● **Task requirements**: Among the entries below, take the line with "namespace Sys2Proof.Machine" and the line with "unfold raise; dsimp only; split <;> rfl", and output them and every line between them exactly, with nothing else.

= = =

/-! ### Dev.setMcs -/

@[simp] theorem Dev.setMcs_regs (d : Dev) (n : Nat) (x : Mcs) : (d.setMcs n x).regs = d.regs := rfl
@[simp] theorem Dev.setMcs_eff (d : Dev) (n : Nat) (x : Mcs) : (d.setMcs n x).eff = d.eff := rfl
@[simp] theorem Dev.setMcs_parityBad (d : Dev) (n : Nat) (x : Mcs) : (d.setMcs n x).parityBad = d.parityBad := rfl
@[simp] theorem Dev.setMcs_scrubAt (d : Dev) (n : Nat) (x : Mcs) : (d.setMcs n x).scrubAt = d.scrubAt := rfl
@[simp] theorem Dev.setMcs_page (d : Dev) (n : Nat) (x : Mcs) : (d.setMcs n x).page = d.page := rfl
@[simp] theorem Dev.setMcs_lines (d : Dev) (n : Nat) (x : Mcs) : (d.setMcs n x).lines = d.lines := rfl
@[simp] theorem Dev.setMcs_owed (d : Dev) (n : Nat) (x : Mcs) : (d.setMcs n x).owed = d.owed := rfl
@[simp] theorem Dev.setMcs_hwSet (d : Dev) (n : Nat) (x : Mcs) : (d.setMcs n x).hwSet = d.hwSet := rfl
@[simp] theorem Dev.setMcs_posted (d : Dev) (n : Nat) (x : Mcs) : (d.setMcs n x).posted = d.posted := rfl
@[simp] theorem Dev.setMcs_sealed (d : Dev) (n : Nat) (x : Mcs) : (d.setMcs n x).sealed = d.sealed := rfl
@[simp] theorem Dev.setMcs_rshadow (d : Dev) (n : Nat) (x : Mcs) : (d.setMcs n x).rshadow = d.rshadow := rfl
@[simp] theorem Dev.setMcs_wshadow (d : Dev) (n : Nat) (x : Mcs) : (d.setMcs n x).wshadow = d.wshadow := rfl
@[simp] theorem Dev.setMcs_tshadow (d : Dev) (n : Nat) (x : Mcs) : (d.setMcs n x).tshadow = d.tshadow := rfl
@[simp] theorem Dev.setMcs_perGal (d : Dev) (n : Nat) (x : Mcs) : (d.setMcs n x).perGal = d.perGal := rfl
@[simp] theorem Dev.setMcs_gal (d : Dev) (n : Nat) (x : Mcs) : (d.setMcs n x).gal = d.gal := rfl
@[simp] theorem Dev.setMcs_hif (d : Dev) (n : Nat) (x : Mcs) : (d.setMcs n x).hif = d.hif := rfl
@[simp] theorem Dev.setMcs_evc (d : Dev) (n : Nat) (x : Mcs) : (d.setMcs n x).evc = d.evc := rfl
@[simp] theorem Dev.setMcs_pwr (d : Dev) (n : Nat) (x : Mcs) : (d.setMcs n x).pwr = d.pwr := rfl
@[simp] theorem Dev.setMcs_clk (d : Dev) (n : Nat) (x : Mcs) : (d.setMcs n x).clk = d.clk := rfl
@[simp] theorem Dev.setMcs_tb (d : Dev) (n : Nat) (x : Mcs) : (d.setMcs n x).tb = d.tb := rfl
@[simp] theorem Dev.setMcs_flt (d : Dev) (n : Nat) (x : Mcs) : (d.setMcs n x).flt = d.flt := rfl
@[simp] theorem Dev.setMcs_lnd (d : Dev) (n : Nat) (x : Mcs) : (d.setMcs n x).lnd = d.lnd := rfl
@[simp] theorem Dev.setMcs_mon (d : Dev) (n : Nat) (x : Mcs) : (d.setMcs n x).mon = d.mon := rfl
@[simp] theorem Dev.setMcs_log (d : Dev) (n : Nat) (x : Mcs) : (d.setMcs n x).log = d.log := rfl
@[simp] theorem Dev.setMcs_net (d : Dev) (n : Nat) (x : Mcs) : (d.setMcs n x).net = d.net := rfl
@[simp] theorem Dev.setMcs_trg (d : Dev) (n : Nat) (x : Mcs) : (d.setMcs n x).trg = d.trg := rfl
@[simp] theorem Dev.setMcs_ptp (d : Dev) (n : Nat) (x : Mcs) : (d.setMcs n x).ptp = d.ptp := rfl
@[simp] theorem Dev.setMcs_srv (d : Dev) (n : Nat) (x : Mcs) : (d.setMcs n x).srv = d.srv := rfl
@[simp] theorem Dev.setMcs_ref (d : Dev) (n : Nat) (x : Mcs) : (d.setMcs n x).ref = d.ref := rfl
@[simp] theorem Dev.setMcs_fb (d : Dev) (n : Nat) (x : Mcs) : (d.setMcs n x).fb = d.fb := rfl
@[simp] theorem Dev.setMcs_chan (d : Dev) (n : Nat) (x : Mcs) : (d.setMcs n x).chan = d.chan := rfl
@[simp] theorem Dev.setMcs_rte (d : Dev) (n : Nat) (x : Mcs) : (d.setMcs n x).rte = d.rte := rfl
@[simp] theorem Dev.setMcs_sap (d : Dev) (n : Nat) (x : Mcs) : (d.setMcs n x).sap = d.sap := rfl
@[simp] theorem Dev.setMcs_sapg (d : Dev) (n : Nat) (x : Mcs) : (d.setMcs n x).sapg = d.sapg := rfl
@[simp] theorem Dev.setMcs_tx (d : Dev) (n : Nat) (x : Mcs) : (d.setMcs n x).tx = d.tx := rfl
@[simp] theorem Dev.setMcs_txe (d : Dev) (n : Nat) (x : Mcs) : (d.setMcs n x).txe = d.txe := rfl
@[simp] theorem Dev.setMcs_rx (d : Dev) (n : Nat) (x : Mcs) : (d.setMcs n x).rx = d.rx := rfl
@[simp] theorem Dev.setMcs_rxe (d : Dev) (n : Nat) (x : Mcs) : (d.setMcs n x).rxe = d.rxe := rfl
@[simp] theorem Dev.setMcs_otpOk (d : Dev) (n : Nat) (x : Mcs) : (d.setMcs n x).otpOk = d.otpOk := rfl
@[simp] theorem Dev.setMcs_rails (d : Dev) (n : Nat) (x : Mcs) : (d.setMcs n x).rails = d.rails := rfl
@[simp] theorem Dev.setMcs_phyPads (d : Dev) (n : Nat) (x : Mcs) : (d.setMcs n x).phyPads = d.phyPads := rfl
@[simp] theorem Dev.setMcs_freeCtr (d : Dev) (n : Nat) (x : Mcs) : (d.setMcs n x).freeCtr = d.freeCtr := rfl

= = =

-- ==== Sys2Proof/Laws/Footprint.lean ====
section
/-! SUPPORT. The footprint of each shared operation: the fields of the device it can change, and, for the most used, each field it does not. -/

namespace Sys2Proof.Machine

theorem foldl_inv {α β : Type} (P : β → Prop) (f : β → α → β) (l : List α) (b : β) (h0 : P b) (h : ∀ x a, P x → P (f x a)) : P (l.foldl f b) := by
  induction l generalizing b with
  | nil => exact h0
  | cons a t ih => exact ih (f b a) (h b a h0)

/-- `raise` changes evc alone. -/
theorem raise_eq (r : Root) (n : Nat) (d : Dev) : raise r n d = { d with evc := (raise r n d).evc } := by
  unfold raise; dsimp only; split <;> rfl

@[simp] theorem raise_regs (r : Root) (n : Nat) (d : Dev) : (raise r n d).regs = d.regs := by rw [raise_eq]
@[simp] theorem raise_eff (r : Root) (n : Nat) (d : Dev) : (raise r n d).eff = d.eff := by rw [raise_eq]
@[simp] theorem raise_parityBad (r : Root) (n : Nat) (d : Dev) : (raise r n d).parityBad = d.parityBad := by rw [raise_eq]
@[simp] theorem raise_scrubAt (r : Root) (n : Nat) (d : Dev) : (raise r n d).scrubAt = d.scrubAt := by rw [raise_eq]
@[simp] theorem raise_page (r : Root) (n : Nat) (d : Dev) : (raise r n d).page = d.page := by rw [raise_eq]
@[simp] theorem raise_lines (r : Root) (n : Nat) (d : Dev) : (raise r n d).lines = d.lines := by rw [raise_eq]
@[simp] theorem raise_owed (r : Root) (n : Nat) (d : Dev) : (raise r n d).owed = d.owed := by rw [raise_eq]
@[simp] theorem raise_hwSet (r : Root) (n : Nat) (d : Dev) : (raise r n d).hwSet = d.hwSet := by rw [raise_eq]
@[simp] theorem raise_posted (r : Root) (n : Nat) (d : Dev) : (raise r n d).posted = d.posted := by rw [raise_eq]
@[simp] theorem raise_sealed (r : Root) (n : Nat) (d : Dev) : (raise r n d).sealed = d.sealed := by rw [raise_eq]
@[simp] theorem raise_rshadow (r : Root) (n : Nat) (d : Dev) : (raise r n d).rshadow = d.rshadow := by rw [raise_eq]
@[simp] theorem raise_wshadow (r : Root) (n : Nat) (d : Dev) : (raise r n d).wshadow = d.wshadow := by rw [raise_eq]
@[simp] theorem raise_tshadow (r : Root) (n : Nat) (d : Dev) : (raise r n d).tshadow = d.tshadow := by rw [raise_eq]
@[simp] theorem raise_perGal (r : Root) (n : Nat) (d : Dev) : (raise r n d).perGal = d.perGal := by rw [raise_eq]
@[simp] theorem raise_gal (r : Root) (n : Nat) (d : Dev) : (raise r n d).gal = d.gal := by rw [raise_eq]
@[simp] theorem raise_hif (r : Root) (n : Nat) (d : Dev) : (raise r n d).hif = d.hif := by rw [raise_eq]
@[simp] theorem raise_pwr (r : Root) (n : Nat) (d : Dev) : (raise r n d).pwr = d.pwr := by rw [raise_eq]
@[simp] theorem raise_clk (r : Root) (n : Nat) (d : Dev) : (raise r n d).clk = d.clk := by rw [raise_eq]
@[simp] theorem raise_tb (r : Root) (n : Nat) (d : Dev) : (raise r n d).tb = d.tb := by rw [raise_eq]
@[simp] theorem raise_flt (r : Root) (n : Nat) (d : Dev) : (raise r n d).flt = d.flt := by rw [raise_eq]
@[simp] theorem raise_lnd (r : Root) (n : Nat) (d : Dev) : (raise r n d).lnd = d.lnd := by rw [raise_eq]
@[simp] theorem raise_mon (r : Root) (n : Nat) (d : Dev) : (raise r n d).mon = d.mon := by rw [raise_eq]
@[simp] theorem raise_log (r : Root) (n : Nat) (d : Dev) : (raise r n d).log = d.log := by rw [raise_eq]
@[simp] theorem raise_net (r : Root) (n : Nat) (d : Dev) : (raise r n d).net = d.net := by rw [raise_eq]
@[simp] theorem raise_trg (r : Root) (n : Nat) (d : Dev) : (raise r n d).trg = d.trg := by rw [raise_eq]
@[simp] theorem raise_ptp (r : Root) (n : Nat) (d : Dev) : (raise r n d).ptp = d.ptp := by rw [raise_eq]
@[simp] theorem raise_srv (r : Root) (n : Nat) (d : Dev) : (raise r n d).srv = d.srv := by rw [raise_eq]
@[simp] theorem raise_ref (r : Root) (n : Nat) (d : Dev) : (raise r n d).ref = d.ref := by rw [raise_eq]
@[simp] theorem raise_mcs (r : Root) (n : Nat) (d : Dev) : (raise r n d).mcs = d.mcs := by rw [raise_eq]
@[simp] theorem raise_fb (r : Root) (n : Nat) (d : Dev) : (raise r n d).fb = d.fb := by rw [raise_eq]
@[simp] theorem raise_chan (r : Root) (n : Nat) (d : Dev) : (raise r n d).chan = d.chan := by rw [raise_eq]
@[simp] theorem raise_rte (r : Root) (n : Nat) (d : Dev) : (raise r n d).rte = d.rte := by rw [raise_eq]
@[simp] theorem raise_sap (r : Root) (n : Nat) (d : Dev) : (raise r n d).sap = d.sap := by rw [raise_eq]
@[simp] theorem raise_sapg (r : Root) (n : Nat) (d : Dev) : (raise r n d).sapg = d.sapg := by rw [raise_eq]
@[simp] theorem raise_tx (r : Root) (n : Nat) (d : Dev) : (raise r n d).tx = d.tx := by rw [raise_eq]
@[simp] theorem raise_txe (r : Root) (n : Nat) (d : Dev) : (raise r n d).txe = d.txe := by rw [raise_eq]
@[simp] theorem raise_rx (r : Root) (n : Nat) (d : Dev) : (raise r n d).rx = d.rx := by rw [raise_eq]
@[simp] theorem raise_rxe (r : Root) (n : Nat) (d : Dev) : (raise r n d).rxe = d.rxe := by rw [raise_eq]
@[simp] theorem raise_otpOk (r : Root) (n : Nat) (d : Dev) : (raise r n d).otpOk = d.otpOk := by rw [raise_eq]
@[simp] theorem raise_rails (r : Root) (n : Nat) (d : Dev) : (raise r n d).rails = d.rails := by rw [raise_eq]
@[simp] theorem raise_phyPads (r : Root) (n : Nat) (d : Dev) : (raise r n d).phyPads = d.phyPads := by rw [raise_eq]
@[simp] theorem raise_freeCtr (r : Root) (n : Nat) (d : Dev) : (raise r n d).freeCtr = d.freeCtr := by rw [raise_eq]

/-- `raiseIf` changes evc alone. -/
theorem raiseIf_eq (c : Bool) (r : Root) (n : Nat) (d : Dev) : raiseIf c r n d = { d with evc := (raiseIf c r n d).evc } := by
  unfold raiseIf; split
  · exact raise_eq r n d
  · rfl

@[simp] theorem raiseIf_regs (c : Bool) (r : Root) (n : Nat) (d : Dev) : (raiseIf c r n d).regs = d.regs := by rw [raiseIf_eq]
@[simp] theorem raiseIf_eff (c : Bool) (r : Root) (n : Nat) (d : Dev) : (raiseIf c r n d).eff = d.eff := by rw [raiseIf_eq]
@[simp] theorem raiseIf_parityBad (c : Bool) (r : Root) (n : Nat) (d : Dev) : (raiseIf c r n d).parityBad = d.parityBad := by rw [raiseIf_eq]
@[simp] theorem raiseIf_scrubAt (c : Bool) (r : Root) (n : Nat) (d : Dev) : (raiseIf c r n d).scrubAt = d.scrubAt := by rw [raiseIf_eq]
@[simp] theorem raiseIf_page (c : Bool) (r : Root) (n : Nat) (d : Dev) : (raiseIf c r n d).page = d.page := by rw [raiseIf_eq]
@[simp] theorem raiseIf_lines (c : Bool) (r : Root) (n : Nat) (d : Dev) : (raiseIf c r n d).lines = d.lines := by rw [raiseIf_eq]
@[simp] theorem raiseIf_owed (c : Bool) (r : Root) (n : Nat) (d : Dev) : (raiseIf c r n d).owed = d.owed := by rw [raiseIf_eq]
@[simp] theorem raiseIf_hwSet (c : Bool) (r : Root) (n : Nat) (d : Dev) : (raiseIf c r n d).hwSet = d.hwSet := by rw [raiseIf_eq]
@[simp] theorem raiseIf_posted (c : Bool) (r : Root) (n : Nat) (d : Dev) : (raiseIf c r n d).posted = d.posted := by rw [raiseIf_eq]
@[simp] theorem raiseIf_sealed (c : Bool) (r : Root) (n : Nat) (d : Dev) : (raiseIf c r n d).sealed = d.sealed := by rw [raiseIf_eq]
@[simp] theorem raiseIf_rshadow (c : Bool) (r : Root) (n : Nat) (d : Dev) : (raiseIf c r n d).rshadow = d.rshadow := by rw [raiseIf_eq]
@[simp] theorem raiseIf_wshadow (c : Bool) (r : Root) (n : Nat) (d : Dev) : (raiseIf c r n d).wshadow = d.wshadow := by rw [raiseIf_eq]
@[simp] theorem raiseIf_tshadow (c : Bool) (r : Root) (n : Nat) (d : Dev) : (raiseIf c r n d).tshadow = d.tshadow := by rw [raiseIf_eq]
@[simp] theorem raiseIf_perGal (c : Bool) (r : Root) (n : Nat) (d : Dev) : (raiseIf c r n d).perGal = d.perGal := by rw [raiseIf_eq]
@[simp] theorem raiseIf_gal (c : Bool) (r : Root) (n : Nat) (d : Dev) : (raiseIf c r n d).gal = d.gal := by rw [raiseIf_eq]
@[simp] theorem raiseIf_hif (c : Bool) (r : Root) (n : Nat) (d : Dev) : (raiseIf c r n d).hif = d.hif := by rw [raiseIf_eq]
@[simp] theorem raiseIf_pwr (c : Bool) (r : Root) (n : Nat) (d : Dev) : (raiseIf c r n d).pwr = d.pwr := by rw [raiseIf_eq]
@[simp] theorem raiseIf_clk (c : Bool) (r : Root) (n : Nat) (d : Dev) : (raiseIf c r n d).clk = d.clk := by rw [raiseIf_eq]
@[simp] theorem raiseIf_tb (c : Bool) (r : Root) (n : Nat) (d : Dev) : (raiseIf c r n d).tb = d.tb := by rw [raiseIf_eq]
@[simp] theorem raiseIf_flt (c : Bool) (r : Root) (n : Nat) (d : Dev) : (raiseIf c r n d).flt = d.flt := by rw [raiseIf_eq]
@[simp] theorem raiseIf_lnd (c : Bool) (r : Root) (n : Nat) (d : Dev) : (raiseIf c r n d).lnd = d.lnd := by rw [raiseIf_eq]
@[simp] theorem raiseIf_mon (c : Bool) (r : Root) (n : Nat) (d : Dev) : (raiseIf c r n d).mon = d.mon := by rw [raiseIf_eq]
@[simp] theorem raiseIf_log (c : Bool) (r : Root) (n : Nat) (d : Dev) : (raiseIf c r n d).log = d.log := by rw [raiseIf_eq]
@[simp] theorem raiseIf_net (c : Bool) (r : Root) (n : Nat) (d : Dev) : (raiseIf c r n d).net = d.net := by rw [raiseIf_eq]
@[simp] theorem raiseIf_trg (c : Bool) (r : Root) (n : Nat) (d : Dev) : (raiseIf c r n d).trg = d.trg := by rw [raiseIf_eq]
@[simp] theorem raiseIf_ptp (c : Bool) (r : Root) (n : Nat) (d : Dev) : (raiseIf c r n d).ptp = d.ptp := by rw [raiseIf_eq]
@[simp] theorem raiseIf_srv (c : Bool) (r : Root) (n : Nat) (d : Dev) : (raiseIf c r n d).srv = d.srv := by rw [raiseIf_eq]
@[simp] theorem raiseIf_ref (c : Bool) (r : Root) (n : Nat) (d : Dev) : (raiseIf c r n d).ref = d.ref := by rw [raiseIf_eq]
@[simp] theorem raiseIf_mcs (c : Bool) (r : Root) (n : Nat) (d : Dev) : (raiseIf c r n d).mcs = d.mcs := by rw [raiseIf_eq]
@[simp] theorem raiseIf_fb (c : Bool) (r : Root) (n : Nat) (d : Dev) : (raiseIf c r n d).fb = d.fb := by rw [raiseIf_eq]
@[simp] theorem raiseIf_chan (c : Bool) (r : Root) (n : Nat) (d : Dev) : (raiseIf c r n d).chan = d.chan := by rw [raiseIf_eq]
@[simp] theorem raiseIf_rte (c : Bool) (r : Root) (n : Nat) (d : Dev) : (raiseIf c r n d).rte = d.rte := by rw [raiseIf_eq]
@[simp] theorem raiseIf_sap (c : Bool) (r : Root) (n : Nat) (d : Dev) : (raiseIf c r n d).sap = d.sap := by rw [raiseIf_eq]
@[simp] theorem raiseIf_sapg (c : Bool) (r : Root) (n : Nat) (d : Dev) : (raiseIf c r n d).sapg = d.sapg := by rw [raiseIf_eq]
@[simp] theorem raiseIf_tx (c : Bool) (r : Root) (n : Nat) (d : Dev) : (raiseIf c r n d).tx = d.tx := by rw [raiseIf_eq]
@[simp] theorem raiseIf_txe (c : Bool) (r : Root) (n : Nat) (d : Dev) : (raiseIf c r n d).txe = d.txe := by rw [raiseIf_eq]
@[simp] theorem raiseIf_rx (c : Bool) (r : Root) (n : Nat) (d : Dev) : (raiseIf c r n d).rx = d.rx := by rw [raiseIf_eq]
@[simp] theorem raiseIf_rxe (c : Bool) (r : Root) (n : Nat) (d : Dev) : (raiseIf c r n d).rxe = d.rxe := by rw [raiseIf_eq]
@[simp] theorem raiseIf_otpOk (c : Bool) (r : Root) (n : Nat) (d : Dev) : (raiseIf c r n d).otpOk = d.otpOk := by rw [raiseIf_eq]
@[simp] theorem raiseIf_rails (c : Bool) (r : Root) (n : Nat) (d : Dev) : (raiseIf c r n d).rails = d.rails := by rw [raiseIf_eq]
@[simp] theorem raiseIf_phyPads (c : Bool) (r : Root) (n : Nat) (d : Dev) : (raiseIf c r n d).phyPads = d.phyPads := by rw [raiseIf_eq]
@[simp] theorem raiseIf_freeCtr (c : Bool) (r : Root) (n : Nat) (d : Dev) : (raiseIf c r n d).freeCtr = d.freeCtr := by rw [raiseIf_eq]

= = =

● **Exercise result**:
namespace Sys2Proof.Machine

theorem foldl_inv {α β : Type} (P : β → Prop) (f : β → α → β) (l : List α) (b : β) (h0 : P b) (h : ∀ x a, P x → P (f x a)) : P (l.foldl f b) := by
  induction l generalizing b with
  | nil => exact h0
  | cons a t ih => exact ih (f b a) (h b a h0)

/-- `raise` changes evc alone. -/
theorem raise_eq (r : Root) (n : Nat) (d : Dev) : raise r n d = { d with evc := (raise r n d).evc } := by
  unfold raise; dsimp only; split <;> rfl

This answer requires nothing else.